One of the reasons I love Bikram Yoga is that it’s simple for me as a student. No rocket science involved on my part. I only really have to remember two points throughout the class: to listen and to breathe. Actually, there’s another thing. I need to show up. That’s sometimes the hardest part.
I have to confess that for the past three weeks, I’ve been in muddy waters. I have not made it to class. Most weekdays, I’ve packed my yoga bag in my car. First I put the stuff in the boot. I conveniently forgot to drive to the studio after work. Then I started leaving the yoga gear on the front passenger seat next to me. As a reminder. It did not help. The same bag has been carried up and down the four flights of stairs at home about fifteen times. At least I’ve walked the stairs instead of taking the lift. Yes sure, I’ve been busy at work. We’ve had visitors from overseas. Traffic has been bad. Some days, I ate too much. Or I was hungry. I didn’t drink enough. I slept poorly. I was tired.I really had to call my sister. If it was not one thing, it was another. Merely lame excuses for skipping yoga.

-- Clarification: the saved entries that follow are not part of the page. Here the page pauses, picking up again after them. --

/-- A PAGE_DATA taken (R125, R126): for an ABSENT or UNAVAILABLE page of a DEFINED segment a fill is opened on the lowest
free physical page, and the chunk's bytes go to the memory controller as a content write at byte 64 × chunk of it; with 8
fill records in use the chunk is ignored, and with no free page STORE_FULL is raised (R119). A chunk for a FILLING page
restarts the record's timer, unless its request is owed, and is written when it is not in the received set yet; one that
is, is done at once. A chunk for a PRESENT page, or of a show that does not match, is ignored; an unused page, or one that
the bytes do not name, is counted as MAP_FAULT (R198). -/
def Obligations.PageDataTaken : Prop :=
  (∀ (s : State) (f : PageDataFields) (rest : List ContentFrame) (e : DirEntry) (p : Nat), s.live = true →
    s.cm.intake = .data f :: rest → s.cm.mayTake = true → s.smc.classFree .content = true →
    f.segment.toNat ≤ 127 → f.page.toNat ≤ 63 → s.cm.showMatches f.showId.toNat f.segment.toNat = true →
    s.cm.entry f.segment.toNat = some e → f.page.toNat < (e.length + 16383) / 16384 →
    (s.cm.pageState f.segment.toNat f.page.toNat = .absent ∨
      s.cm.pageState f.segment.toNat f.page.toNat = .unavailable) →
    s.cm.fills.length < 8 → s.cm.lowestFree = some p →
    (∀ x ∈ s.cm.fills, x.id < s.cm.nextId ∧ ¬(x.segment = f.segment.toNat ∧ x.page = f.page.toNat)) →
    ∃ (t : State) (x : Fill),
    exec .pageDataTaken s = .next t ∧ t.cm.intake = rest ∧
      Table.get? t.cm.pages (pageKey f.segment.toNat f.page.toNat) = some { state := .filling, phys := p } ∧
      t.cm.fills = s.cm.fills ++ [x] ∧ x.segment = f.segment.toNat ∧ x.page = f.page.toNat ∧ x.phys = p ∧
      x.received = 1 <<< f.chunk.toNat ∧ x.fetch = false ∧ x.attempts = 0 ∧ x.owed = false ∧
      x.timer = some (s.params.fetchTimeout * 48) ∧ x.last = s.tbu.basinTime ∧ t.cm.chunk = some x.id ∧
      (t.smc.content.map fun r => (r.kind, r.bank.val, r.row, r.col, r.data, r.done)) =
        some (.write64, p % 4, 4 * (p / 4) + 64 * f.chunk.toNat / 4096, 64 * f.chunk.toNat % 4096,
          f.data.map some, 0) ∧
      t.cm.dir = s.cm.dir ∧ t.smc.mem = s.smc.mem ∧ t.tbu = s.tbu ∧ t.au = s.au ∧ t.ce = s.ce ∧
      t.pending = s.pending) ∧
  (∀ (s : State) (f : PageDataFields) (rest : List ContentFrame), s.live = true →
    s.cm.intake = .data f :: rest → s.cm.mayTake = true → s.smc.classFree .content = true →
    f.segment.toNat ≤ 127 → f.page.toNat ≤ 63 →
    (s.cm.showMatches f.showId.toNat f.segment.toNat = false ∨ s.cm.entry f.segment.toNat = none ∨
      ∃ e, s.cm.entry f.segment.toNat = some e ∧ f.page.toNat < (e.length + 16383) / 16384 ∧
        s.cm.pageState f.segment.toNat f.page.toNat = .present) →
    exec .pageDataTaken s = .next { s with cm := { s.cm with intake := rest } }) ∧
  (∀ (s : State) (f : PageDataFields) (rest : List ContentFrame) (e : DirEntry), s.live = true →
    s.cm.intake = .data f :: rest → s.cm.mayTake = true → s.smc.classFree .content = true →
    f.segment.toNat ≤ 127 → f.page.toNat ≤ 63 → s.cm.showMatches f.showId.toNat f.segment.toNat = true →
    s.cm.entry f.segment.toNat = some e → (e.length + 16383) / 16384 ≤ f.page.toNat → ∃ t,
    exec .pageDataTaken s = .next t ∧ t.cm = { s.cm with intake := rest } ∧ t.faulted .mapFault = true ∧
      t = { s with cm := t.cm, biu := t.biu }) ∧
  (∀ (s : State) (f : PageDataFields) (rest : List ContentFrame), s.live = true →
    s.cm.intake = .data f :: rest → s.cm.mayTake = true → s.smc.classFree .content = true →
    (127 < f.segment.toNat ∨ 63 < f.page.toNat) → ∃ t,
    exec .pageDataTaken s = .next t ∧ t.cm = { s.cm with intake := rest } ∧ t.faulted .mapFault = true ∧
      t = { s with cm := t.cm, biu := t.biu }) ∧
  (∀ (s : State) (f : PageDataFields) (rest : List ContentFrame) (e : DirEntry), s.live = true →
    s.cm.intake = .data f :: rest → s.cm.mayTake = true → s.smc.classFree .content = true →
    f.segment.toNat ≤ 127 → f.page.toNat ≤ 63 → s.cm.showMatches f.showId.toNat f.segment.toNat = true →
    s.cm.entry f.segment.toNat = some e → f.page.toNat < (e.length + 16383) / 16384 →
    (s.cm.pageState f.segment.toNat f.page.toNat = .absent ∨
      s.cm.pageState f.segment.toNat f.page.toNat = .unavailable) →
    (8 ≤ s.cm.fills.length → exec .pageDataTaken s = .next { s with cm := { s.cm with intake := rest } }) ∧
    (s.cm.fills.length < 8 → s.cm.lowestFree = none → ∃ t, exec .pageDataTaken s = .next t ∧
      t.cm = { s.cm with intake := rest, storeFull := true } ∧ t.faulted .storeFull = true ∧
      t = { s with cm := t.cm, biu := t.biu })) ∧
  (∀ (s : State) (f : PageDataFields) (rest : List ContentFrame) (e : DirEntry) (x : Fill), s.live = true →
    s.cm.intake = .data f :: rest → s.cm.mayTake = true → s.smc.classFree .content = true →
    f.segment.toNat ≤ 127 → f.page.toNat ≤ 63 → s.cm.showMatches f.showId.toNat f.segment.toNat = true →
    s.cm.entry f.segment.toNat = some e → f.page.toNat < (e.length + 16383) / 16384 →
    s.cm.pageState f.segment.toNat f.page.toNat = .filling → x ∈ s.cm.fills → x.segment = f.segment.toNat →
    x.page = f.page.toNat → (∀ y ∈ s.cm.fills, y.segment = x.segment → y.page = x.page → y = x) → ∃ t,
    exec .pageDataTaken s = .next t ∧ t.cm.intake = rest ∧ t.cm.pages = s.cm.pages ∧ t.cm.taken = s.cm.taken ∧
      { x with
        received := x.received ||| (1 <<< f.chunk.toNat)
        timer := if x.owed then x.timer else some (s.params.fetchTimeout * 48)
        last := if x.owed then x.last else s.tbu.basinTime } ∈ t.cm.fills ∧
      (x.received.getLsbD f.chunk.toNat = false → t.cm.chunk = some x.id ∧
        (t.smc.content.map fun r => (r.kind, r.bank.val, r.row, r.col, r.data, r.done)) =
          some (.write64, x.phys % 4, 4 * (x.phys / 4) + 64 * f.chunk.toNat / 4096, 64 * f.chunk.toNat % 4096,
            f.data.map some, 0)) ∧
      (x.received.getLsbD f.chunk.toNat = true → t.cm.chunk = none ∧ t.smc = s.smc) ∧
      t.smc.mem = s.smc.mem ∧ t = { s with cm := t.cm, smc := t.smc })

/-- A fetch timer that expires (R128, R129): below three attempts the request becomes owed and the source FETCH; after
three the page becomes UNAVAILABLE with PAGE_UNAVAILABLE, and its record is freed. Of two that expire at one moment the lowest
segment and page is taken first by log entry 63, the model's choice. A free place of the FETCH queue takes the request owed
first. A request gone out counts an attempt and starts the timer. -/
def Obligations.FetchesRequested : Prop :=
  (∀ (s : State) (f : Fill), s.live = true → s.cm.expired = some f → f.attempts < 3 → ∃ t,
    exec .fetchTimerExpiry s = .next t ∧
      (∃ x ∈ t.cm.fills, x.id = f.id ∧ x.fetch = true ∧ x.owed = true ∧ x.timer = none ∧ x.attempts = f.attempts) ∧
      t.cm.pages = s.cm.pages ∧ t.smc = s.smc ∧ t.biu = s.biu ∧ t.tbu = s.tbu ∧ t.pending = s.pending) ∧
  (∀ (s : State) (f : Fill), s.live = true → s.cm.expired = some f → 3 ≤ f.attempts →
    (∀ x ∈ s.cm.fills, x.id = f.id → x = f) → s.cm.waiting = [] → s.cm.tableWrites < 64 → ∃ t,
    exec .fetchTimerExpiry s = .next t ∧ t.cm.pageState f.segment f.page = .unavailable ∧
      (∀ x ∈ t.cm.fills, x.id ≠ f.id) ∧ t.cm.taken = s.cm.taken.erase f.phys ∧ t.faulted .pageUnavailable = true ∧
      t.cm.dir = s.cm.dir ∧ t.smc.mem = s.smc.mem ∧ t.tbu = s.tbu ∧ t.pending = s.pending) ∧
  (∀ (s : State) (f : Fill), s.live = true → s.liu.fetchQ.length < 2 → s.cm.nextOwed = some f → ∃ t,
    exec .pageRequestQueue s = .next t ∧
      t.liu.fetchQ = s.liu.fetchQ ++
        [{ fill := f.id, showId := if 120 ≤ f.segment then 0 else s.cm.showId, segment := f.segment,
           page := f.page }] ∧
      (∀ x ∈ t.cm.fills, x.id = f.id → x.queued = true) ∧ t.cm.pages = s.cm.pages ∧
      t = { s with cm := t.cm, liu := t.liu }) ∧
  (∀ (s : State) (tx : Tx) (q : PageRequestOut) (rest : List PageRequestOut) (f : Fill), s.liu.tx = some tx →
    tx.source = .fetch → s.liu.fetchQ = q :: rest → f ∈ s.cm.fills → f.id = q.fill → ∃ t,
    exec .pageRequestGoneOut s = .next t ∧
      t.liu = { s.liu with tx := none, fails := 0, fetchQ := rest } ∧
      { f with attempts := f.attempts + 1, owed := false, queued := false,
               timer := some (s.params.fetchTimeout * 48), last := s.tbu.basinTime } ∈ t.cm.fills ∧
      t.cm.pages = s.cm.pages ∧ t = { s with cm := t.cm, liu := t.liu })

/-- A PAGE_REQUEST opens a serve record in DELAY when no case of R130 refuses it, and is ignored otherwise; that its delay is
(distance × step + 1) × 48 ticks of the local oscillator is log entry 31, the model's choice. At the end of its delay the
record is SENDING with next read 0 (R131), its address known at once on a map cache hit; of two delays that end at one
moment the lower segment or page goes first by log entry 64, the model's choice. Its reads (R132) are issued for the
256 bytes of chunks next read to next read + 3 as the conditions of R132 hold; a completed read queues the four PAGE_DATA
frames in chunk order; a frame gone out leaves the queue, counts for the burst yield (R158), and with chunk 255 frees the
record. A completion of a record that has stopped has no effect (R133). -/
def Obligations.PageRequestsServed : Prop :=
  (∀ (p : Position) (n g q : Byte) (s : State), s.hears p → g.toNat ≤ 127 → q.toNat ≤ 63 →
    s.cm.showMatches n.toNat g.toNat = true → (s.cm.entry g.toNat).isSome = true →
    s.cm.pageState g.toNat q.toNat = .present →
    (∀ r ∈ s.cm.serves, ¬(r.segment = g.toNat ∧ r.page = q.toNat)) → s.cm.serves.length < 2 →
    s.liu.conflict = false →
    exec (.pageRequest p n g q) s = .next { s.afterFrame with
      cm := { s.cm with
        serves := s.cm.serves ++
          [{ id := s.cm.nextId, segment := g.toNat, page := q.toNat, requester := p.val,
             stage := .delay ((((s.own.val - p.val) + (p.val - s.own.val)) * s.params.serveStep + 1) * 48) }]
        nextId := s.cm.nextId + 1 } }) ∧
  (∀ (p : Position) (n g q : Byte) (s : State), s.hears p →
    (127 < g.toNat ∨ 63 < q.toNat ∨ s.cm.showMatches n.toNat g.toNat = false ∨ s.cm.entry g.toNat = none ∨
      s.cm.pageState g.toNat q.toNat ≠ .present ∨ (∃ r ∈ s.cm.serves, r.segment = g.toNat ∧ r.page = q.toNat) ∨
      2 ≤ s.cm.serves.length ∨ s.liu.conflict = true) →
    exec (.pageRequest p n g q) s = .next s.afterFrame) ∧
  (∀ (s : State) (r : Serve) (e : DirEntry) (c : CacheEntry), s.live = true →
    s.cm.lowestServe Serve.delayOver = some r → s.cm.entry r.segment = some e → r.page * 16384 < e.length →
    s.cm.pageState r.segment r.page = .present → s.cm.cached r.segment r.page = some c →
    ∃ t, exec .serveDelayEnd s = .next t ∧
      { r with stage := .sending (some c.phys) 0 false } ∈ t.cm.serves ∧ t = { s with cm := t.cm }) ∧
  (∀ (s : State) (r : Serve) (e : DirEntry), s.live = true → s.cm.lowestServe Serve.delayOver = some r →
    s.cm.entry r.segment = some e → r.page * 16384 < e.length → s.cm.pageState r.segment r.page = .present →
    s.cm.cached r.segment r.page = none → ∃ t, exec .serveDelayEnd s = .next t ∧
      { r with stage := .sending none 0 false } ∈ t.cm.serves ∧
      (∃ w : Walk, .walk w ∈ t.cm.mapQ ∧ w.segment = r.segment ∧ w.page = r.page ∧ .serve r.id ∈ w.askers) ∧
      t.smc.mem = s.smc.mem ∧ t = { s with cm := t.cm, smc := t.smc }) ∧
  (∀ (s : State) (r : Serve) (p next : Nat), s.live = true → s.smc.classFree .serve = true →
    s.cm.lowestServe s.mayRead = some r → r.stage = .sending (some p) next false → ∃ t,
    exec .serveReadIssue s = .next t ∧ { r with stage := .sending (some p) next true } ∈ t.cm.serves ∧
      (t.smc.serve.getLast?.map fun x => (x.kind, x.id, x.bank.val, x.row, x.col)) =
        some (.read256, r.id, p % 4, 4 * (p / 4) + 64 * next / 4096, 64 * next % 4096) ∧
      t.smc.mem = s.smc.mem ∧ t = { s with cm := t.cm, smc := t.smc }) ∧
  (∀ (s : State) (d : Report) (r : Serve) (a : Option Nat) (next : Nat), s.smc.reportOf .serve = some d →
    s.cm.serves.find? (fun x => x.id == d.id) = some r → r.stage = .sending a next true → ∃ t,
    exec .serveReadComplete s = .next t ∧ { r with stage := .sending a (next + 4) false } ∈ t.cm.serves ∧
      t.liu.contentQ.map (fun x => (x.chunk, x.segment, x.page, x.data)) =
        s.liu.contentQ.map (fun x => (x.chunk, x.segment, x.page, x.data)) ++
          [(next, r.segment, r.page, d.bytes.take 64),
           (next + 1, r.segment, r.page, (d.bytes.drop 64).take 64),
           (next + 2, r.segment, r.page, (d.bytes.drop 128).take 64),
           (next + 3, r.segment, r.page, (d.bytes.drop 192).take 64)] ∧
      t.smc.mem = s.smc.mem ∧ t = { s with cm := t.cm, smc := t.smc, liu := t.liu }) ∧
  (∀ (s : State) (d : Report), s.smc.reportOf .serve = some d → (∀ x ∈ s.cm.serves, x.id ≠ d.id) → ∃ t,
    exec .serveReadComplete s = .next t ∧ t = { s with smc := t.smc } ∧ t.smc.mem = s.smc.mem) ∧
  (∀ (s : State) (tx : Tx) (p : PageDataOut) (rest : List PageDataOut), s.liu.tx = some tx → tx.source = .content →
    s.liu.contentQ = p :: rest → ∃ t, exec .pageDataGoneOut s = .next t ∧
      t.liu = { s.liu with tx := none, fails := 0, contentQ := rest, yieldCount := min 4 (s.liu.yieldCount + 1) } ∧
      (p.chunk = 255 → ∀ r ∈ t.cm.serves, r.id ≠ p.serve) ∧ (p.chunk ≠ 255 → t.cm = s.cm) ∧
      t = { s with cm := t.cm, liu := t.liu })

On Saturday, I finally clocked in for the 10am Bikram class. The familiar heat hit me at the door. As soon as I laid down my mat and two towels on the studio floor, I realised how much I had missed it. The class started with a standing deep breathing exercise. The teacher’s gentle instruction reminded me to stay present, to be aware of every move, each inhalation and each exhalation. To synchronise them. I needed those words. My mind wanted to race ahead to the postures to come. Anticipating where I would suffer. Setting an expectation for my performance. She quickly guided me back and as we moved on, told me to let go of the previous posture and stand still. Always going back to the breath. In and out.
I felt the yoga practice in my body this morning. It was painful. Luckily, my mind remembered the experience, too. The muddy waters have turned crystal clear. And that’s why I made it back to the studio for a second class today.